## Required action:
Could you output the entire listing without altering anything?
##### Supplied records
-- ==== Sys2Proof/Machine/Pass.lean ====
section
/-! DEFINITION. Machine/Pass.lean: the port: frames and their delivery, sessions, the lanes, the TAP, drains through the port and the
reach across the fabric (15). -/

namespace Sys2Proof.Machine

/-- The source number of the port controller (15 R491). -/
def passSrc : Nat := 0x1009

/-- Kinds of session (R472). -/
def sessNone : Nat := 0
def sessLanes : Nat := 1
def sessTap : Nat := 2
def sessRelay : Nat := 3

/-- Causes of SESSION_END (R477). -/
def seBye : Nat := 0
def seKeepalive : Nat := 1
def seLink : Nat := 2
def seHello : Nat := 3
def seSoft : Nat := 4
def seBufUc : Nat := 5
def seTapReset : Nat := 6
def seRelayClosed : Nat := 7
def seLeadLost : Nat := 8

/-- The session that exists. -/
def State.sess (s : State) : Nat := s.f F.PASS_STAT_SESSION

/-- The port's own part changed. -/
def State.modPass (s : State) (g : PassSt → PassSt) : State := { s with pass := g s.pass }

/-- PASS_KA_TMO as it acts, in tk (R488). -/
def State.kaTk (s : State) : Nat := max (s.f F.PASS_KA_TMO_MS) 1 * 2500000

/-- Has start-up reached PHASE DONE (16 R502, R503)? -/
def State.started (s : State) : Bool := s.f F.SUM_START_STAT_PHASE == 6

/-- Is this hub lead (R483)? -/
def State.isLead (s : State) : Bool := s.f F.PASS_STAT_LEAD == 1

/-! ### Frames to send (R464 to R467) -/

/-- The 64-bit words of bytes, least significant byte first, the last word filled with 0. -/
def wordsOf (bs : List Byte) : List Nat := (List.range (ceilDiv bs.length 8)).map fun i => ofLe ((bs.drop (8 * i)).take 8)

/-- The class of a frame in the order of R467: 2 control, 3 REG_RSP, 4 TRACE_DATA, 5 DUMP_DATA. -/
def frameClass (ftype : Nat) : Nat :=
  if ftype = 0x11 then 3 else if ftype = 0x31 then 4 else if ftype = 0x30 then 5 else 2

/-- A frame joins those to send. -/
def State.frameOut (s : State) (ftype dev : Nat) (words : List Nat) : State :=
  s.modPass fun p => { p with sendq := p.sendq ++ [⟨ftype, frameClass ftype, dev, words, 0, 0⟩] }

/-- The device ID this hub gives as the source of its frames (R464). -/
def State.ownDev (s : State) : Nat := s.f F.SUM_DEV_ID_DEV_ID

/-- The least class among frames to send. -/
def leastClass (l : List Frame) : Nat := l.foldl (fun n f => min n f.cls) 6

/-- The next new frame (R467): of the first class, in rotation by device ID after device `last`, first come first within a device. -/
def nextFrame (l : List Frame) (last : Nat) : Option Frame :=
  let c := l.filter fun f => f.cls == leastClass l
  let after := c.filter fun f => decide (last < f.dev)
  let pool := if after.isEmpty then c else after
  let dev := pool.foldl (fun n f => min n f.dev) 0x10000
  pool.find? fun f => f.dev == dev

/-- What the hub sends when the lanes are free (R466, R467): a frame again, a new frame, or an ACK that is due. -/
inductive Sending
  | again (i : Nat) (f : Frame)
  | fresh (f : Frame)
  | ackOnly
  | nothing
  deriving DecidableEq, Repr

/-- The choice of R467; a sender holds at most 64 frames unacknowledged (R466). -/
def State.sending (s : State) : Sending :=
  let p := s.pass
  match p.unacked[p.resend]? with
  | some f => .again p.resend f
  | none =>
    match (if p.unacked.length < 64 then nextFrame p.sendq (match p.lastTx with | some f => f.dev | none => 0) else none) with
    | some f => .fresh f
    | none => if p.ackDue || p.nakDue then .ackOnly else .nothing

/-! ### Lanes and rates (R461, R473, R474) -/

/-- Payload rate in Mb/s of a rate code and a set of lanes (R461, R488). -/
def payRate (rate lanes : Nat) : Nat :=
  let n := b2n (bit lanes 0) + b2n (bit lanes 1)
  match rate with
  | 0 => 10000 * n
  | 1 => 25000 * n
  | _ => if n = 2 then 54545 else 27272 * n

/-- MAX_RATE as it acts. -/
def State.maxRate (s : State) : Nat := min (s.f F.PASS_CTRL_MAX_RATE) 2

/-- Lanes PASS_CTRL allows (R473). -/
def State.lanesOn (s : State) : Nat :=
  let e := s.f F.PASS_CTRL_LANE0_EN + 2 * s.f F.PASS_CTRL_LANE1_EN
  if e = 0 then 3 else e

/-- RATE, LANES and PASS_RATE of the session. -/
def State.setRate (s : State) (rate lanes : Nat) : State :=
  ((s.setF F.PASS_STAT_RATE rate).setF F.PASS_STAT_LANES lanes).setF F.PASS_RATE_MBPS (payRate rate lanes)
##########
## Worked solution:
-- ==== Sys2Proof/Machine/Pass.lean ====
section
/-! DEFINITION. Machine/Pass.lean: the port: frames and their delivery, sessions, the lanes, the TAP, drains through the port and the
reach across the fabric (15). -/

namespace Sys2Proof.Machine

/-- The source number of the port controller (15 R491). -/
def passSrc : Nat := 0x1009

/-- Kinds of session (R472). -/
def sessNone : Nat := 0
def sessLanes : Nat := 1
def sessTap : Nat := 2
def sessRelay : Nat := 3

/-- Causes of SESSION_END (R477). -/
def seBye : Nat := 0
def seKeepalive : Nat := 1
def seLink : Nat := 2
def seHello : Nat := 3
def seSoft : Nat := 4
def seBufUc : Nat := 5
def seTapReset : Nat := 6
def seRelayClosed : Nat := 7
def seLeadLost : Nat := 8

/-- The session that exists. -/
def State.sess (s : State) : Nat := s.f F.PASS_STAT_SESSION

/-- The port's own part changed. -/
def State.modPass (s : State) (g : PassSt → PassSt) : State := { s with pass := g s.pass }

/-- PASS_KA_TMO as it acts, in tk (R488). -/
def State.kaTk (s : State) : Nat := max (s.f F.PASS_KA_TMO_MS) 1 * 2500000

/-- Has start-up reached PHASE DONE (16 R502, R503)? -/
def State.started (s : State) : Bool := s.f F.SUM_START_STAT_PHASE == 6

/-- Is this hub lead (R483)? -/
def State.isLead (s : State) : Bool := s.f F.PASS_STAT_LEAD == 1

/-! ### Frames to send (R464 to R467) -/

/-- The 64-bit words of bytes, least significant byte first, the last word filled with 0. -/
def wordsOf (bs : List Byte) : List Nat := (List.range (ceilDiv bs.length 8)).map fun i => ofLe ((bs.drop (8 * i)).take 8)

/-- The class of a frame in the order of R467: 2 control, 3 REG_RSP, 4 TRACE_DATA, 5 DUMP_DATA. -/
def frameClass (ftype : Nat) : Nat :=
  if ftype = 0x11 then 3 else if ftype = 0x31 then 4 else if ftype = 0x30 then 5 else 2

/-- A frame joins those to send. -/
def State.frameOut (s : State) (ftype dev : Nat) (words : List Nat) : State :=
  s.modPass fun p => { p with sendq := p.sendq ++ [⟨ftype, frameClass ftype, dev, words, 0, 0⟩] }

/-- The device ID this hub gives as the source of its frames (R464). -/
def State.ownDev (s : State) : Nat := s.f F.SUM_DEV_ID_DEV_ID

/-- The least class among frames to send. -/
def leastClass (l : List Frame) : Nat := l.foldl (fun n f => min n f.cls) 6

/-- The next new frame (R467): of the first class, in rotation by device ID after device `last`, first come first within a device. -/
def nextFrame (l : List Frame) (last : Nat) : Option Frame :=
  let c := l.filter fun f => f.cls == leastClass l
  let after := c.filter fun f => decide (last < f.dev)
  let pool := if after.isEmpty then c else after
  let dev := pool.foldl (fun n f => min n f.dev) 0x10000
  pool.find? fun f => f.dev == dev

/-- What the hub sends when the lanes are free (R466, R467): a frame again, a new frame, or an ACK that is due. -/
inductive Sending
  | again (i : Nat) (f : Frame)
  | fresh (f : Frame)
  | ackOnly
  | nothing
  deriving DecidableEq, Repr

/-- The choice of R467; a sender holds at most 64 frames unacknowledged (R466). -/
def State.sending (s : State) : Sending :=
  let p := s.pass
  match p.unacked[p.resend]? with
  | some f => .again p.resend f
  | none =>
    match (if p.unacked.length < 64 then nextFrame p.sendq (match p.lastTx with | some f => f.dev | none => 0) else none) with
    | some f => .fresh f
    | none => if p.ackDue || p.nakDue then .ackOnly else .nothing

/-! ### Lanes and rates (R461, R473, R474) -/

/-- Payload rate in Mb/s of a rate code and a set of lanes (R461, R488). -/
def payRate (rate lanes : Nat) : Nat :=
  let n := b2n (bit lanes 0) + b2n (bit lanes 1)
  match rate with
  | 0 => 10000 * n
  | 1 => 25000 * n
  | _ => if n = 2 then 54545 else 27272 * n

/-- MAX_RATE as it acts. -/
def State.maxRate (s : State) : Nat := min (s.f F.PASS_CTRL_MAX_RATE) 2

/-- Lanes PASS_CTRL allows (R473). -/
def State.lanesOn (s : State) : Nat :=
  let e := s.f F.PASS_CTRL_LANE0_EN + 2 * s.f F.PASS_CTRL_LANE1_EN
  if e = 0 then 3 else e

/-- RATE, LANES and PASS_RATE of the session. -/
def State.setRate (s : State) (rate lanes : Nat) : State :=
  ((s.setF F.PASS_STAT_RATE rate).setF F.PASS_STAT_LANES lanes).setF F.PASS_RATE_MBPS (payRate rate lanes)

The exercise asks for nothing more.